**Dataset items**
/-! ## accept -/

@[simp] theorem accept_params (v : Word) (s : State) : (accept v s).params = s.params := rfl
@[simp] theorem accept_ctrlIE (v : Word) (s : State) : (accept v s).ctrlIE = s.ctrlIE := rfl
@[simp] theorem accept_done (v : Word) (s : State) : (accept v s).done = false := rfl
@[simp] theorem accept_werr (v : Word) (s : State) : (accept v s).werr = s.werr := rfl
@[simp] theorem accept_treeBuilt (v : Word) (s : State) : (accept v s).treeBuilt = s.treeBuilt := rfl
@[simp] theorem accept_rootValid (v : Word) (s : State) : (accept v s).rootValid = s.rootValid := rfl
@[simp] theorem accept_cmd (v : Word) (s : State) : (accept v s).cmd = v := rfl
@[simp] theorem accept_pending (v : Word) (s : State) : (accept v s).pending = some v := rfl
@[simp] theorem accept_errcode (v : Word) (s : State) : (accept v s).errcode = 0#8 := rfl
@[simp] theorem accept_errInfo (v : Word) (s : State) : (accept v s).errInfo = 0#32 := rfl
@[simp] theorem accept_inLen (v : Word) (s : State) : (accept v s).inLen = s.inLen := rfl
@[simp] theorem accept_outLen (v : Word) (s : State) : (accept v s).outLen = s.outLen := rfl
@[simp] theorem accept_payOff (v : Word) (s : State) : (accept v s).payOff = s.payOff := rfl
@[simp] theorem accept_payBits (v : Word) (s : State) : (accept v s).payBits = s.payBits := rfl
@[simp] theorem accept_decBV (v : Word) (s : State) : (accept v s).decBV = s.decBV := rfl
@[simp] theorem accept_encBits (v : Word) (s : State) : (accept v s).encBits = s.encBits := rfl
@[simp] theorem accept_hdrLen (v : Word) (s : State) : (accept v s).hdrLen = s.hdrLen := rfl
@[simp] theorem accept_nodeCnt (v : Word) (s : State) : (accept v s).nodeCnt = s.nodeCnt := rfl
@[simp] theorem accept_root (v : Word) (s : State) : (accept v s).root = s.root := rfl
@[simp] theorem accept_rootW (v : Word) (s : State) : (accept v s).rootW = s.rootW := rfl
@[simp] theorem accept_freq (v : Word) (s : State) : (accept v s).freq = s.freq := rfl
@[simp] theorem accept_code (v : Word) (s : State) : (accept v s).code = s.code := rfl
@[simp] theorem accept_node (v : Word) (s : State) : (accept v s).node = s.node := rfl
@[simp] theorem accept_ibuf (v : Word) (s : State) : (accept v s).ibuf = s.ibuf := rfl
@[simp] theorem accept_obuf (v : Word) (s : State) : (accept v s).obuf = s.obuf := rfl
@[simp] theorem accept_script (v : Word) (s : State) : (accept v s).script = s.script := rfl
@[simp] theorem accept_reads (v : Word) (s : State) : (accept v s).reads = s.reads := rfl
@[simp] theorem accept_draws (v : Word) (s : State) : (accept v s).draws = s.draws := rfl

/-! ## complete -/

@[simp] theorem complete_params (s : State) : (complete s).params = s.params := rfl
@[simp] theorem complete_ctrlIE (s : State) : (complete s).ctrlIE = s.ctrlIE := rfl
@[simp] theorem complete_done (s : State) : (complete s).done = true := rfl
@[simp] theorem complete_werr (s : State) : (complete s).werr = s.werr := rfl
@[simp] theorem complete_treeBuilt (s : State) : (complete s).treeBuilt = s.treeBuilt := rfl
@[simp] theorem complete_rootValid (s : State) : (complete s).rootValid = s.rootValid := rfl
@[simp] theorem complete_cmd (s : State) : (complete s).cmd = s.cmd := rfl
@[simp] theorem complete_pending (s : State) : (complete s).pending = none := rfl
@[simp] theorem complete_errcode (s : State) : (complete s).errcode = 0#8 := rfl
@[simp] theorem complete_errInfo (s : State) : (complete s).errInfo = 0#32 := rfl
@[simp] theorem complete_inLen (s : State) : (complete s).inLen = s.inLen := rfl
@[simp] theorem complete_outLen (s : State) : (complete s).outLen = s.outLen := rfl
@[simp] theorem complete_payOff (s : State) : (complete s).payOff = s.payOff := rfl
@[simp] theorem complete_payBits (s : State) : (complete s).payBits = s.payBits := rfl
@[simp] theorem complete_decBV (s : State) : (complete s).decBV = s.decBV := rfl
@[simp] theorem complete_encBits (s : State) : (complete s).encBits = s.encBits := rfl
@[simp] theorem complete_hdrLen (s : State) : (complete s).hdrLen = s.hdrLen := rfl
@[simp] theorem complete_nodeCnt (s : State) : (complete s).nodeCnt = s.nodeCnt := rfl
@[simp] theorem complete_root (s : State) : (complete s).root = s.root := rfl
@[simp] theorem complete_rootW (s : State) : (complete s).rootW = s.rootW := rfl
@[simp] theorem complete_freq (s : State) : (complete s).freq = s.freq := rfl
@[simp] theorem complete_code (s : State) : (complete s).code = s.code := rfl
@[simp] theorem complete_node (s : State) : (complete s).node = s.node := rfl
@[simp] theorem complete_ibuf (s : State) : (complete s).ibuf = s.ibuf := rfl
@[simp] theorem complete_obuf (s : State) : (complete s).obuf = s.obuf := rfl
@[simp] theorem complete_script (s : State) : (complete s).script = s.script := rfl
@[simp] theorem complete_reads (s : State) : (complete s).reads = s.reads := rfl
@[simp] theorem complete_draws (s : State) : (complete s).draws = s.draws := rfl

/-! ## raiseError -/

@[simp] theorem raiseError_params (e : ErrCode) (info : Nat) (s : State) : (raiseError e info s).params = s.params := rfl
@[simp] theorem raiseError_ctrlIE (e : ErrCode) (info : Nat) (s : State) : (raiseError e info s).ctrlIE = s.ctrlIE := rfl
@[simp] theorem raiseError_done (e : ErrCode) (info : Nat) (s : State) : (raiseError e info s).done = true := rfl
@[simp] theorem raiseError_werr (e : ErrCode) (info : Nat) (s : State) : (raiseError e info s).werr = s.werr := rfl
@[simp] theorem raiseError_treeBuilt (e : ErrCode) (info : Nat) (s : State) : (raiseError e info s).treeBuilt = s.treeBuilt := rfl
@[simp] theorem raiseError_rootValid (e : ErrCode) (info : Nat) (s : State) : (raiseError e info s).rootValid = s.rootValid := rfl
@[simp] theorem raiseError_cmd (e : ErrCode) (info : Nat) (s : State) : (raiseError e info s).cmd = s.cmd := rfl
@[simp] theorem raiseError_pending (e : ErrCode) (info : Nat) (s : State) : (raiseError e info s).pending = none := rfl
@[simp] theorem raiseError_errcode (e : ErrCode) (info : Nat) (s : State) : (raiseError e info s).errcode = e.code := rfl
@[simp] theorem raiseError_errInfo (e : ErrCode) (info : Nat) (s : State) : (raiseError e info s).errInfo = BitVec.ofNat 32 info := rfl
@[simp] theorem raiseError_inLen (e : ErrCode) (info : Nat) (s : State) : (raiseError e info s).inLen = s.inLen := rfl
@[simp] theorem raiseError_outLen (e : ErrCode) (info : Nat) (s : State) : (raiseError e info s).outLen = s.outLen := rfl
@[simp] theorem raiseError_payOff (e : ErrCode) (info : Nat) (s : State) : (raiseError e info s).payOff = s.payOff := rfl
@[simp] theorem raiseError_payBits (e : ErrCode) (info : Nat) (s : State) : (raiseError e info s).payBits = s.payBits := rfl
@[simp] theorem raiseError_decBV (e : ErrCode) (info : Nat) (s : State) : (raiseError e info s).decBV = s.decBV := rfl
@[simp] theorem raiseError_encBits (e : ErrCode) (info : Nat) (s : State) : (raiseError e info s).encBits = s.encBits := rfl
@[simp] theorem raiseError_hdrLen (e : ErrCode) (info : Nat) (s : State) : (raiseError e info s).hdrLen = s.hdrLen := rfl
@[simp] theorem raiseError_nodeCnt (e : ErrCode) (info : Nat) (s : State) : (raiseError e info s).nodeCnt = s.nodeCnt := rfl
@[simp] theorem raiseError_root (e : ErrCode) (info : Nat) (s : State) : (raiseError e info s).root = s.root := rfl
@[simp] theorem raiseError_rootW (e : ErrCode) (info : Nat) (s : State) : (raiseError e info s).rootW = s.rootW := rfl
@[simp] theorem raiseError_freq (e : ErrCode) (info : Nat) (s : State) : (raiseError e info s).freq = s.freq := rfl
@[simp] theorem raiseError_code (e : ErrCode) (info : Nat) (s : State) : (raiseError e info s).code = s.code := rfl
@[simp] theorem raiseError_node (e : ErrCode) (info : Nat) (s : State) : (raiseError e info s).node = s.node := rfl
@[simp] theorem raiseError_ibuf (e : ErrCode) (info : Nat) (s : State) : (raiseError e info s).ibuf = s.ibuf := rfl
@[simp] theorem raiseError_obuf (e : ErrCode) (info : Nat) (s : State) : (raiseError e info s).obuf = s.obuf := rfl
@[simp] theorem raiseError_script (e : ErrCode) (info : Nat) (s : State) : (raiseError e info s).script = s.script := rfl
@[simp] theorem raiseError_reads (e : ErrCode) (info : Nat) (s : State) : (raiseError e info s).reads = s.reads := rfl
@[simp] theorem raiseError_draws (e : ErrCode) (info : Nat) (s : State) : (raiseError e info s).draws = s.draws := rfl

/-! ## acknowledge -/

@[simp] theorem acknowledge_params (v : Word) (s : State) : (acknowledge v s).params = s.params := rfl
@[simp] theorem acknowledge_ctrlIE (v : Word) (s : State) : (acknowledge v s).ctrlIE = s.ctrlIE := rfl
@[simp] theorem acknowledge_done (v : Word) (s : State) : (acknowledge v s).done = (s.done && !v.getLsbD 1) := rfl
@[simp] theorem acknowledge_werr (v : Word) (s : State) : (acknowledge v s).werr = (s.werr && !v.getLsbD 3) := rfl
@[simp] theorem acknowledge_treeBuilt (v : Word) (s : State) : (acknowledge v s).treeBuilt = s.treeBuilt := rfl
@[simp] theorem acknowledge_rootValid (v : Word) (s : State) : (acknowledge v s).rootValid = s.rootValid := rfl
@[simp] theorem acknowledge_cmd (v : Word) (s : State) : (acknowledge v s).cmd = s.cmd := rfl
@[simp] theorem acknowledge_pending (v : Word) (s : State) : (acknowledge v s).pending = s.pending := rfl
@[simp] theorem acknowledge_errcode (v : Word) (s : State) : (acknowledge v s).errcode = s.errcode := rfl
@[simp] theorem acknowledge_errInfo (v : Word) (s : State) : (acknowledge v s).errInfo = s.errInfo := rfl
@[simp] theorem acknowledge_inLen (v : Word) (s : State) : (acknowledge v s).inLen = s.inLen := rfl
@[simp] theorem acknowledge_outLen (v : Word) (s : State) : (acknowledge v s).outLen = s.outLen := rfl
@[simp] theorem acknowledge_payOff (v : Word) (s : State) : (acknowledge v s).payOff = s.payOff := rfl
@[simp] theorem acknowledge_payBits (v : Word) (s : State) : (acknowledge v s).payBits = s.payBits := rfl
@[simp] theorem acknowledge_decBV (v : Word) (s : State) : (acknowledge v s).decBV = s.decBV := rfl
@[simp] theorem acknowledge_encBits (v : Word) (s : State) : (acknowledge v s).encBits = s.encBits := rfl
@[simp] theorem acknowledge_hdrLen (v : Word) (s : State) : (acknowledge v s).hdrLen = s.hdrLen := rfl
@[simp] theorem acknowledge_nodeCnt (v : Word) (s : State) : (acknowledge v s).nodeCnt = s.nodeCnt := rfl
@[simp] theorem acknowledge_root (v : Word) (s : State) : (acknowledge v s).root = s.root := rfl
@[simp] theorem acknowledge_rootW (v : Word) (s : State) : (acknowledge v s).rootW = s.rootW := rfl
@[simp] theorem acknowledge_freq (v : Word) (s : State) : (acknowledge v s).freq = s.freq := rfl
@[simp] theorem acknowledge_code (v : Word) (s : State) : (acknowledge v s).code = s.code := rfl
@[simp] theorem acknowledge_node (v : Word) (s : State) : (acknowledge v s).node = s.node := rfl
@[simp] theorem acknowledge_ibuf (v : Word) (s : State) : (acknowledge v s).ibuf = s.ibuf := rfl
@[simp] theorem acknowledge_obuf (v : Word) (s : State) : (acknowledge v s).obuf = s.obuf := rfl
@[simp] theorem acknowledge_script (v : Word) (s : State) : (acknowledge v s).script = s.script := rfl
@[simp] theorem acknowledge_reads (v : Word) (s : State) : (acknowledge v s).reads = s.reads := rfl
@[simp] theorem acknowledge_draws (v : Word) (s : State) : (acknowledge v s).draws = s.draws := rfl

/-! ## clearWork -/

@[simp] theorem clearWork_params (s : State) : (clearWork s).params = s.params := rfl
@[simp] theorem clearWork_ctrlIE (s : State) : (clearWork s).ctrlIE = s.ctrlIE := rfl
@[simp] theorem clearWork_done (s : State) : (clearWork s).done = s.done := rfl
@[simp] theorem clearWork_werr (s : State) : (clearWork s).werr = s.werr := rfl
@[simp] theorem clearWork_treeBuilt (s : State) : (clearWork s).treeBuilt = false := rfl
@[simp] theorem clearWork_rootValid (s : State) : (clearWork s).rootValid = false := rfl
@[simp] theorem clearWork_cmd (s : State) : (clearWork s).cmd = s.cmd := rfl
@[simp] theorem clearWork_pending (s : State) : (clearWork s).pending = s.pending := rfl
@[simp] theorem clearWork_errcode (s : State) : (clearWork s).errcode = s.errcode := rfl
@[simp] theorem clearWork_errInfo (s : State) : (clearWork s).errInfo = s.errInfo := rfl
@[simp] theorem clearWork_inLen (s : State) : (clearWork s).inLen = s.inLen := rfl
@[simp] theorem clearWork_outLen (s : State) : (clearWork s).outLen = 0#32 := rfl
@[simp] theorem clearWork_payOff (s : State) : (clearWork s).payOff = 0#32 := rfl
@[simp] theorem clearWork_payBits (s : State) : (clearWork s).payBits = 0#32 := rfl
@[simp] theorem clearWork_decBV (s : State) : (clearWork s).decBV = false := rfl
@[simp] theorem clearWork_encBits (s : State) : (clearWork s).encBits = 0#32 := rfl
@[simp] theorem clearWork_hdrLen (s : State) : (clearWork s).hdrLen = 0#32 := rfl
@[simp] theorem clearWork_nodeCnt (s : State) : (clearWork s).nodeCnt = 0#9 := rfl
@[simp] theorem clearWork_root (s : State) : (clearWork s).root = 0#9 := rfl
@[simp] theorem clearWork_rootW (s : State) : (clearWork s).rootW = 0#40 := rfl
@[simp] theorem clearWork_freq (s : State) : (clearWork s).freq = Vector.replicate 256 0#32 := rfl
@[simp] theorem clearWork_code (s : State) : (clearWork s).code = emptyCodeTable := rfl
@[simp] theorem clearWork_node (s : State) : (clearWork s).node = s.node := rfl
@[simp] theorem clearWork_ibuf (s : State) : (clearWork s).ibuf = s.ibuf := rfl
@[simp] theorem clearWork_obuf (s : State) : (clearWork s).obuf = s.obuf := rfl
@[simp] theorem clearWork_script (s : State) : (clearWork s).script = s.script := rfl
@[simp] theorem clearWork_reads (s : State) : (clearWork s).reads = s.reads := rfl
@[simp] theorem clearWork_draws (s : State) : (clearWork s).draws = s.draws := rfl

**Prompt**
State the number of lines in the data that carry "treeBuilt", and add nothing to it.

**Exercise solution**
5